All of that is in the fishing regulations published anew every year. Michigan is very open in terms of water access, far more than most states. This is no small part of why Field & Stream named us the best state in the country for fishing!


----------



## Chromedoggy (Mar 25, 2007)

DLHirst said:


> In Michigan, you have the right to be in the water everywhere regardless of who owns the banks. In fact, you are allowed to go out of the water - up to the "high water mark". Because that is a bit subjective, you might not want to test the limits on that.
> If there is a dangerous obstacle in the stream - like a downed tree - you may exit the stream to walk around the obstacle, provided you re-enter the water as quickly as you can.
> All of that is in the fishing regulations published anew every year. Michigan is very open in terms of water access, far more than most states. This is no small part of why Field & Stream named us the best state in the country for fishing!


I'll bet you a Recreational Trespass fine that your first two sentences are incorrect.


----------



## troutguy26 (Apr 28, 2011)

Chromedoggy said:


> I'll bet you a Recreational Trespass fine that your first two sentences are incorrect.


Yep


----------



## The Downstream Drift (Feb 27, 2010)

The bad part here is that every CO in our area I have spoke with has stated that due to the grey areas surrounding the laws they will not necessarily choose a side on this. They will generally leave this up to a local LEO, which means if a land owner presses the issue you will most likely be asked to leave the property and issued a ticket which you will then have to defend your position in court. This is a very slippery slope considering that most (if not all) streams in our area are not considered either navigable or non-navigable on the "official" list. Therefore, you would be forced to prove navigability in court which is not usually an easy task.

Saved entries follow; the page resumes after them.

/-- Objects ID_PART to HALL_SLACK_MIN. -/
def objRows0 : List ObjRow := [
  ⟨.idPart, 0x1000, 0x01, 1, .unsigned 2, .const, 0x3F, 0x00, 0, 65535⟩,
  ⟨.idVendor, 0x1000, 0x02, 1, .unsigned 2, .const, 0x3F, 0x00, 0, 65535⟩,
  ⟨.idStepping, 0x1000, 0x04, 1, .unsigned 1, .const, 0x3F, 0x00, 0, 255⟩,
  ⟨.idOrderCode, 0x1000, 0x05, 1, .unsigned 1, .const, 0x3F, 0x00, 0, 255⟩,
  ⟨.capCuLimit, 0x1240, 0x01, 1, .unsigned 2, .const, 0x3F, 0x00, 0, 65535⟩,
  ⟨.capCuUsed, 0x1240, 0x02, 1, .unsigned 2, .ro, 0x3F, 0x00, 0, 65535⟩,
  ⟨.capHallCuLimit, 0x1240, 0x03, 1, .unsigned 1, .const, 0x3F, 0x00, 0, 255⟩,
  ⟨.capFhLoadDl, 0x1240, 0x04, 1, .unsigned 4, .ro, 0x1F, 0x00, 0, 4294967295⟩,
  ⟨.capFhLoadUl, 0x1240, 0x05, 1, .unsigned 4, .ro, 0x1F, 0x00, 0, 4294967295⟩,
  ⟨.capRuEndpoints, 0x1240, 0x06, 1, .unsigned 1, .ro, 0x1F, 0x00, 0, 255⟩,
  ⟨.capLastRefusal, 0x1240, 0x07, 1, .unsigned 2, .ro, 0x1F, 0x00, 0, 65535⟩,
  ⟨.hallLevel, 0x2000, 0x01, 1, .unsigned 1, .rw, 0x3F, 0x1D, 0, 7⟩,
  ⟨.hallPaceEn, 0x2000, 0x02, 1, .bool, .rw, 0x3F, 0x1D, 0, 1⟩,
  ⟨.hallPaceMargin, 0x2000, 0x03, 1, .unsigned 4, .rw, 0x3F, 0x1D, 5000, 200000⟩,
  ⟨.hallPaceHyst, 0x2000, 0x04, 1, .unsigned 4, .rw, 0x3F, 0x1D, 5000, 100000⟩,
  ⟨.hallPaceLowerInt, 0x2000, 0x05, 1, .unsigned 2, .rw, 0x3F, 0x1D, 2, 100⟩,
  ⟨.hallPaceHold, 0x2000, 0x06, 1, .unsigned 2, .rw, 0x3F, 0x1D, 10, 1000⟩,
  ⟨.hallPaceStartHold, 0x2000, 0x07, 1, .unsigned 2, .rw, 0x3F, 0x1D, 10, 1000⟩,
  ⟨.hallPaceMinSamples, 0x2000, 0x08, 1, .unsigned 4, .rw, 0x3F, 0x1D, 16384, 1048576⟩,
  ⟨.hallPaceRateGuard, 0x2000, 0x09, 1, .unsigned 1, .rw, 0x3F, 0x1D, 1, 10⟩,
  ⟨.hallPaceTrimMax, 0x2000, 0x0A, 1, .unsigned 1, .rw, 0x3F, 0x1D, 0, 7⟩,
  ⟨.hallHotHold, 0x2000, 0x0B, 1, .signed 2, .rw, 0x3F, 0x1D, 640, 840⟩,
  ⟨.hallPaceSnap, 0x2000, 0x0C, 1, .unsigned 1, .cmd, 0x00, 0x1D, 0, 255⟩,
  ⟨.hallPaceState, 0x2001, 0x01, 1, .unsigned 1, .ro, 0x3F, 0x00, 0, 255⟩,
  ⟨.hallTrim, 0x2001, 0x02, 1, .unsigned 1, .ro, 0x3F, 0x00, 0, 255⟩,
  ⟨.hallVoltage, 0x2001, 0x03, 1, .unsigned 4, .ro, 0x3F, 0x00, 0, 4294967295⟩,
  ⟨.hallRate, 0x2001, 0x04, 1, .unsigned 4, .ro, 0x3F, 0x00, 0, 4294967295⟩,
  ⟨.hallRatePaced, 0x2001, 0x05, 1, .unsigned 4, .ro, 0x3F, 0x00, 0, 4294967295⟩,
  ⟨.hallSlackTail, 0x2001, 0x06, 1, .signed 4, .ro, 0x3F, 0x00, -2147483648, 2147483647⟩,
  ⟨.hallSlackMin, 0x2001, 0x07, 1, .signed 4, .ro, 0x3F, 0x00, -2147483648, 2147483647⟩]

/-- Objects HALL_SLACK_SAMPLES to SCH_TRACE_MASK. -/
def objRows1 : List ObjRow := [
  ⟨.hallSlackSamples, 0x2001, 0x08, 1, .unsigned 4, .ro, 0x3F, 0x00, 0, 4294967295⟩,
  ⟨.hallTj, 0x2001, 0x09, 1, .signed 2, .ro, 0x3F, 0x00, -32768, 32767⟩,
  ⟨.hallLastSnapCause, 0x2001, 0x0A, 1, .unsigned 1, .ro, 0x3F, 0x00, 0, 255⟩,
  ⟨.paceSnaps, 0xA100, 0x01, 1, .unsigned 4, .ro, 0x3F, 0x00, 0, 4294967295⟩,
  ⟨.paceStepsUp, 0xA100, 0x02, 1, .unsigned 4, .ro, 0x3F, 0x00, 0, 4294967295⟩,
  ⟨.paceStepsDown, 0xA100, 0x03, 1, .unsigned 4, .ro, 0x3F, 0x00, 0, 4294967295⟩,
  ⟨.paceRateGuardHits, 0xA100, 0x04, 1, .unsigned 4, .ro, 0x3F, 0x00, 0, 4294967295⟩,
  ⟨.paceFloorFaults, 0xA100, 0x05, 1, .unsigned 4, .ro, 0x3F, 0x00, 0, 4294967295⟩,
  ⟨.paceHotEntries, 0xA100, 0x06, 1, .unsigned 4, .ro, 0x3F, 0x00, 0, 4294967295⟩,
  ⟨.coreState, 0x2800, 0x01, 1, .unsigned 1, .ro, 0x3F, 0x00, 0, 255⟩,
  ⟨.corePc, 0x2800, 0x02, 1, .unsigned 4, .ro, 0x1D, 0x00, 0, 4294967295⟩,
  ⟨.coreLastEcause, 0x2800, 0x03, 1, .unsigned 4, .ro, 0x1D, 0x00, 0, 4294967295⟩,
  ⟨.coreLastEpc, 0x2800, 0x04, 1, .unsigned 4, .ro, 0x1D, 0x00, 0, 4294967295⟩,
  ⟨.coreLastEaddr, 0x2800, 0x05, 1, .unsigned 8, .ro, 0x1D, 0x00, 0, 18446744073709551615⟩,
  ⟨.coreHalt, 0x2800, 0x06, 1, .unsigned 1, .cmd, 0x00, 0x1D, 0, 255⟩,
  ⟨.coreResume, 0x2800, 0x07, 1, .unsigned 1, .cmd, 0x00, 0x1D, 0, 255⟩,
  ⟨.coreBkptHalt, 0x2800, 0x08, 1, .bool, .rw, 0x1D, 0x1D, 0, 1⟩,
  ⟨.coreExceptions, 0xA200, 0x01, 1, .unsigned 4, .ro, 0x3F, 0x00, 0, 4294967295⟩,
  ⟨.coreInterrupts, 0xA200, 0x02, 1, .unsigned 4, .ro, 0x3F, 0x00, 0, 4294967295⟩,
  ⟨.coreDoubleFaults, 0xA200, 0x03, 1, .unsigned 4, .ro, 0x3F, 0x00, 0, 4294967295⟩,
  ⟨.coreEccUncorr, 0xA200, 0x04, 1, .unsigned 4, .ro, 0x3F, 0x00, 0, 4294967295⟩,
  ⟨.coreWindowAsync, 0xA200, 0x05, 1, .unsigned 4, .ro, 0x3F, 0x00, 0, 4294967295⟩,
  ⟨.coreLastVstate, 0x2800, 0x09, 1, .unsigned 4, .ro, 0x1D, 0x00, 0, 4294967295⟩,
  ⟨.coreVectorFaults, 0xA200, 0x06, 1, .unsigned 4, .ro, 0x3F, 0x00, 0, 4294967295⟩,
  ⟨.schTickNs, 0x2900, 0x01, 1, .unsigned 4, .rw, 0x3F, 0x1D, 250, 100000⟩,
  ⟨.schWdLimit, 0x2900, 0x02, 1, .unsigned 4, .rw, 0x3F, 0x1D, 10000, 100000000⟩,
  ⟨.schWdEn, 0x2900, 0x03, 1, .bool, .rw, 0x3F, 0x1D, 0, 1⟩,
  ⟨.schTraceBase, 0x2900, 0x04, 1, .unsigned 8, .rw, 0x1D, 0x1D, 0, 18446744073709551615⟩,
  ⟨.schTraceSize, 0x2900, 0x05, 1, .unsigned 4, .rw, 0x1D, 0x1D, 0, 4294967295⟩,
  ⟨.schTraceMask, 0x2900, 0x06, 1, .unsigned 4, .rw, 0x1D, 0x1D, 0, 4294967295⟩]

/-- Objects SCH_TRACE_MODE to UL_GAIN_TARGET. -/
def objRows2 : List ObjRow := [
  ⟨.schTraceMode, 0x2900, 0x07, 1, .unsigned 1, .rw, 0x1D, 0x1D, 0, 1⟩,
  ⟨.schPmemLoad, 0x2900, 0x08, 1, .unsigned 8, .cmd, 0x00, 0x1D, 0, 18446744073709551615⟩,
  ⟨.schReadyThreads, 0x2910, 0x01, 1, .unsigned 2, .ro, 0x3F, 0x00, 0, 65535⟩,
  ⟨.schWaitingThreads, 0x2910, 0x02, 1, .unsigned 2, .ro, 0x3F, 0x00, 0, 65535⟩,
  ⟨.schFreeThreads, 0x2910, 0x03, 1, .unsigned 2, .ro, 0x3F, 0x00, 0, 65535⟩,
  ⟨.schTraceWptr, 0x2910, 0x04, 1, .unsigned 4, .ro, 0x1D, 0x00, 0, 4294967295⟩,
  ⟨.schPmemState, 0x2910, 0x05, 1, .unsigned 2, .ro, 0x1D, 0x00, 0, 65535⟩,
  ⟨.schWdLastThread, 0x2910, 0x06, 1, .unsigned 2, .ro, 0x3F, 0x00, 0, 65535⟩,
  ⟨.schWdLastKind, 0x2910, 0x07, 1, .unsigned 1, .ro, 0x3F, 0x00, 0, 255⟩,
  ⟨.schWdLastObj, 0x2910, 0x08, 1, .unsigned 2, .ro, 0x3F, 0x00, 0, 65535⟩,
  ⟨.schWdLastChainLen, 0x2910, 0x09, 1, .unsigned 2, .ro, 0x3F, 0x00, 0, 65535⟩,
  ⟨.schWdLastChainEnd, 0x2910, 0x0A, 1, .unsigned 2, .ro, 0x3F, 0x00, 0, 65535⟩,
  ⟨.carrierHall, 0x2C00, 0x01, 1, .unsigned 1, .ro, 0x3F, 0x00, 0, 255⟩,
  ⟨.carrierBuildOffset, 0x2C00, 0x02, 1, .unsigned 4, .rws, 0x3F, 0x1F, 300000, 2000000⟩,
  ⟨.carrierBuildQueue, 0x2C00, 0x03, 1, .unsigned 1, .rws, 0x3F, 0x1F, 0, 255⟩,
  ⟨.schDispatches, 0xA300, 0x01, 1, .unsigned 4, .ro, 0x3F, 0x00, 0, 4294967295⟩,
  ⟨.schPreemptions, 0xA300, 0x02, 1, .unsigned 4, .ro, 0x3F, 0x00, 0, 4294967295⟩,
  ⟨.schPreemptSpurious, 0xA300, 0x03, 1, .unsigned 4, .ro, 0x3F, 0x00, 0, 4294967295⟩,
  ⟨.schOrderErrors, 0xA300, 0x04, 1, .unsigned 4, .ro, 0x3F, 0x00, 0, 4294967295⟩,
  ⟨.schWdReports, 0xA300, 0x05, 1, .unsigned 4, .ro, 0x3F, 0x00, 0, 4294967295⟩,
  ⟨.schSendWaits, 0xA300, 0x06, 1, .unsigned 4, .ro, 0x3F, 0x00, 0, 4294967295⟩,
  ⟨.schQueueDrops, 0xA300, 0x07, 1, .unsigned 4, .ro, 0x3F, 0x00, 0, 4294967295⟩,
  ⟨.schTraceDrops, 0xA300, 0x08, 1, .unsigned 4, .ro, 0x3F, 0x00, 0, 4294967295⟩,
  ⟨.ulSteerTable, 0x3500, 0x01, 1, .domain 131072, .rws, 0x1D, 0x1D, 0, 0⟩,
  ⟨.ulSteerCount, 0x3500, 0x02, 1, .unsigned 2, .ro, 0x3F, 0x00, 0, 65535⟩,
  ⟨.ulSteerError, 0x3500, 0x03, 1, .unsigned 4, .ro, 0x1D, 0x00, 0, 4294967295⟩,
  ⟨.ulDeadlineOffset, 0x3000, 0x01, 1, .unsigned 4, .rws, 0x3F, 0x1F, 0, 4000000⟩,
  ⟨.ulWinClose, 0x3000, 0x02, 1, .unsigned 4, .rws, 0x3F, 0x1F, 20000, 1000000⟩,
  ⟨.ulGainMode, 0x3000, 0x03, 1, .unsigned 1, .rws, 0x3F, 0x1F, 0, 1⟩,
  ⟨.ulGainTarget, 0x3000, 0x04, 1, .signed 2, .rws, 0x3F, 0x1F, -480, -96⟩]

/-- Objects UL_GAIN_FIXED to PRA_GAIN_TARGET. -/
def objRows3 : List ObjRow := [
  ⟨.ulGainFixed, 0x3000, 0x05, 1, .unsigned 1, .rws, 0x3F, 0x1F, 0, 255⟩,
  ⟨.ulOuterMax, 0x3000, 0x06, 1, .unsigned 1, .rws, 0x3F, 0x1F, 0, 3⟩,
  ⟨.ulOuterDamp, 0x3000, 0x07, 1, .signed 2, .rws, 0x3F, 0x1F, -32768, 32767⟩,
  ⟨.ulAbandonGuard, 0x3000, 0x08, 1, .unsigned 4, .rws, 0x3F, 0x1F, 1000, 50000⟩,
  ⟨.ulPredRate, 0x3400, 0x01, 1, .unsigned 4, .ro, 0x3F, 0x00, 0, 4294967295⟩,
  ⟨.ulLastPredSlack, 0x3400, 0x02, 1, .signed 4, .ro, 0x3F, 0x00, -2147483648, 2147483647⟩,
  ⟨.ulDetBacklog, 0x3400, 0x03, 1, .unsigned 4, .ro, 0x3F, 0x00, 0, 4294967295⟩,
  ⟨.ulDescOk, 0xA400, 0x01, 1, .unsigned 4, .ro, 0x3F, 0x00, 0, 4294967295⟩,
  ⟨.ulDescLate, 0xA400, 0x02, 1, .unsigned 4, .ro, 0x3F, 0x00, 0, 4294967295⟩,
  ⟨.ulDescBad, 0xA400, 0x03, 1, .unsigned 4, .ro, 0x3F, 0x00, 0, 4294967295⟩,
  ⟨.ulDescNoSlot, 0xA400, 0x04, 1, .unsigned 4, .ro, 0x3F, 0x00, 0, 4294967295⟩,
  ⟨.ulClipSlots, 0xA400, 0x05, 1, .unsigned 4, .ro, 0x3F, 0x00, 0, 4294967295⟩,
  ⟨.ulGainFallback, 0xA400, 0x06, 1, .unsigned 4, .ro, 0x3F, 0x00, 0, 4294967295⟩,
  ⟨.ulOuterStarted, 0xA400, 0x07, 1, .unsigned 4, .ro, 0x3F, 0x00, 0, 4294967295⟩,
  ⟨.ulOuterSkipped, 0xA400, 0x08, 1, .unsigned 4, .ro, 0x3F, 0x00, 0, 4294967295⟩,
  ⟨.ulOuterAbandoned, 0xA400, 0x09, 1, .unsigned 4, .ro, 0x3F, 0x00, 0, 4294967295⟩,
  ⟨.ulOuterRecovered, 0xA400, 0x0A, 1, .unsigned 4, .ro, 0x3F, 0x00, 0, 4294967295⟩,
  ⟨.ulReleaseAtDeadline, 0xA400, 0x0B, 1, .unsigned 4, .ro, 0x3F, 0x00, 0, 4294967295⟩,
  ⟨.ulFhMissingPrb, 0xA400, 0x0C, 1, .unsigned 4, .ro, 0x3F, 0x00, 0, 4294967295⟩,
  ⟨.ulFhNoEntry, 0xA410, 0x01, 1, .unsigned 4, .ro, 0x3F, 0x00, 0, 4294967295⟩,
  ⟨.ulFhNoJob, 0xA410, 0x02, 1, .unsigned 4, .ro, 0x3F, 0x00, 0, 4294967295⟩,
  ⟨.ulFhLate, 0xA410, 0x03, 1, .unsigned 4, .ro, 0x3F, 0x00, 0, 4294967295⟩,
  ⟨.ulFhBufBusy, 0xA410, 0x04, 1, .unsigned 4, .ro, 0x3F, 0x00, 0, 4294967295⟩,
  ⟨.ulFhBadSection, 0xA410, 0x05, 1, .unsigned 4, .ro, 0x3F, 0x00, 0, 4294967295⟩,
  ⟨.ulFhBadComp, 0xA410, 0x06, 1, .unsigned 4, .ro, 0x3F, 0x00, 0, 4294967295⟩,
  ⟨.ulFhSeqGap, 0xA410, 0x07, 1, .unsigned 4, .ro, 0x3F, 0x00, 0, 4294967295⟩,
  ⟨.ulFhDupPrb, 0xA410, 0x08, 1, .unsigned 4, .ro, 0x3F, 0x00, 0, 4294967295⟩,
  ⟨.praCfgTable, 0x3600, 0x01, 1, .domain 8192, .rws, 0x1D, 0x1D, 0, 0⟩,
  ⟨.praCfgError, 0x3600, 0x02, 1, .unsigned 4, .ro, 0x1D, 0x00, 0, 4294967295⟩,
  ⟨.praGainTarget, 0x3600, 0x03, 1, .signed 2, .rws, 0x3F, 0x1F, -480, -96⟩]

Simple solution, if it looks too small to be fishing and you think a land owner would be upset that you are in their backyard find somewhere else to fish. This all comes down to a sense of good judgement in my book (and I am a huge advocate for angler rights in our state).


----------



## DLHirst (Mar 14, 2009)

I am no lawyer, but I have always been assured of both sentences. I can find support for both, but no support AGAINST either.

Collins v. Gerhardt provided the landmark ruling on the first.

http://www.michbar.org/programs/milestone/milestones_PublicAssessPublicWater.cfm

And, the DNR fishing regs - see first paragraph of page 19 - supports the second...

http://www.michigan.gov/documents/dnr/DNRFishingGuide2012_377884_7.pdf

Of course, the question of how you first entered the water could lead you to troubles. And while this only applies to "navigable" waters, the bar for navigability is typically set at a ridiculously low threshhold.


----------



## dsmith1427 (Dec 14, 2011)

If I were a lawyer, I could better understand the content of the following website/link:

http://annarborchronicle.com/wp-content/uploads/2012/07/Water97e_142928_7.pdf

The above site addresses the definition of navigable waters. While the link/website looks official, I could not determine the originator or the validity. Of course my subjective perspective of the above site says the law allows you to fish the waters. Also, of notable interest is how trespassing laws are enforced.

Don


----------